■ To do ■
In the records below, which lines include "manual"? Copy them.

Saved entries:
----------------------------------------
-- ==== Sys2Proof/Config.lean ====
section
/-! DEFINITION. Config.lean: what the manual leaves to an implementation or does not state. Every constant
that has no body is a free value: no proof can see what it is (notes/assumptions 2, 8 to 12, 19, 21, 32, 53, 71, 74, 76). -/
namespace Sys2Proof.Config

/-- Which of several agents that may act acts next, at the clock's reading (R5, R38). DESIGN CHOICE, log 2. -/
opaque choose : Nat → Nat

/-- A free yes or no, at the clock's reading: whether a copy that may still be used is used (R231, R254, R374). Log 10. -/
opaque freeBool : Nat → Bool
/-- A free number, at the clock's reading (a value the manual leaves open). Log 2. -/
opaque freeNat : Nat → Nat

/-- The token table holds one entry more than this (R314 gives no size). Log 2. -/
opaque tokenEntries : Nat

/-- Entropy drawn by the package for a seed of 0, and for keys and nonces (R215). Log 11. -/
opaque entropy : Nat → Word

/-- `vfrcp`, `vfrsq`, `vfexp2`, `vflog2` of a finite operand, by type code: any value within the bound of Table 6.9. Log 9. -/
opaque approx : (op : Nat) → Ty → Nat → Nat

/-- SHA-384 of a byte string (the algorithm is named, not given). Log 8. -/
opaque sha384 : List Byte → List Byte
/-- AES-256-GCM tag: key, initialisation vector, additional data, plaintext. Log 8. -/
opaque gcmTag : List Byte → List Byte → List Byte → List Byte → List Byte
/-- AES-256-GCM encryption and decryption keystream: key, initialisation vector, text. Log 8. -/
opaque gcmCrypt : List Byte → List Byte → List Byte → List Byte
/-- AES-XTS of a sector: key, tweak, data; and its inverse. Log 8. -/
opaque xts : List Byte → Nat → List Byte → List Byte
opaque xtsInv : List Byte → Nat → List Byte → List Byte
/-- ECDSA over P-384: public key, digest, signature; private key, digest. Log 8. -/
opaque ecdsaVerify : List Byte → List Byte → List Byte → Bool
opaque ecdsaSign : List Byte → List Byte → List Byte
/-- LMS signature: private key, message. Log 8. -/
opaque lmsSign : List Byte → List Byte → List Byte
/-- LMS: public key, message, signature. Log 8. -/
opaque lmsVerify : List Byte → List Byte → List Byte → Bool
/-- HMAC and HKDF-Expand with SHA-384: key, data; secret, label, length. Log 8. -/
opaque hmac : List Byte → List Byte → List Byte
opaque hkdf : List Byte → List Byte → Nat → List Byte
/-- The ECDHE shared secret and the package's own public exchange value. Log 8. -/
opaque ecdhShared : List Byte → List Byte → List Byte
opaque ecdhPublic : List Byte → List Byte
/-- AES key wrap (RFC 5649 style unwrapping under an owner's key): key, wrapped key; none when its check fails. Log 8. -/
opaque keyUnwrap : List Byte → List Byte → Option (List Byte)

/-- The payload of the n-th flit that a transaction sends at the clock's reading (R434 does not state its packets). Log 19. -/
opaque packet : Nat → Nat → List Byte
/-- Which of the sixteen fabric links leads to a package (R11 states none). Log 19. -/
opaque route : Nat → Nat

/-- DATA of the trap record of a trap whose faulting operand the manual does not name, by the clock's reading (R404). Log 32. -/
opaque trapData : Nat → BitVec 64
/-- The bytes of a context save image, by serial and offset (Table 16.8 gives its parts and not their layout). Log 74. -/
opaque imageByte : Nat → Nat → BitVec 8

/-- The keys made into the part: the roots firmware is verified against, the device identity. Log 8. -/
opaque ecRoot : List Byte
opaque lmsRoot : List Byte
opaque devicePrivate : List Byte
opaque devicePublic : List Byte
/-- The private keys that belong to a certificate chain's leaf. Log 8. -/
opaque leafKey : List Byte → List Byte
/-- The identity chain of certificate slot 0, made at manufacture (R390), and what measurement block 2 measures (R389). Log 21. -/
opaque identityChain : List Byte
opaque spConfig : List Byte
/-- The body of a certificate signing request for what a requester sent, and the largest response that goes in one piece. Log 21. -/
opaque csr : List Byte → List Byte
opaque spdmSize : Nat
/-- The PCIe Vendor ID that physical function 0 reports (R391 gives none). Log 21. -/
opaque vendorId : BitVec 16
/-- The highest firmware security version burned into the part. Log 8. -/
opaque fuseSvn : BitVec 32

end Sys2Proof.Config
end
----------------------------------------
■ Response ■
/-! DEFINITION. Config.lean: what the manual leaves to an implementation or does not state. Every constant
/-- A free number, at the clock's reading (a value the manual leaves open). Log 2. -/
/-- DATA of the trap record of a trap whose faulting operand the manual does not name, by the clock's reading (R404). Log 32. -/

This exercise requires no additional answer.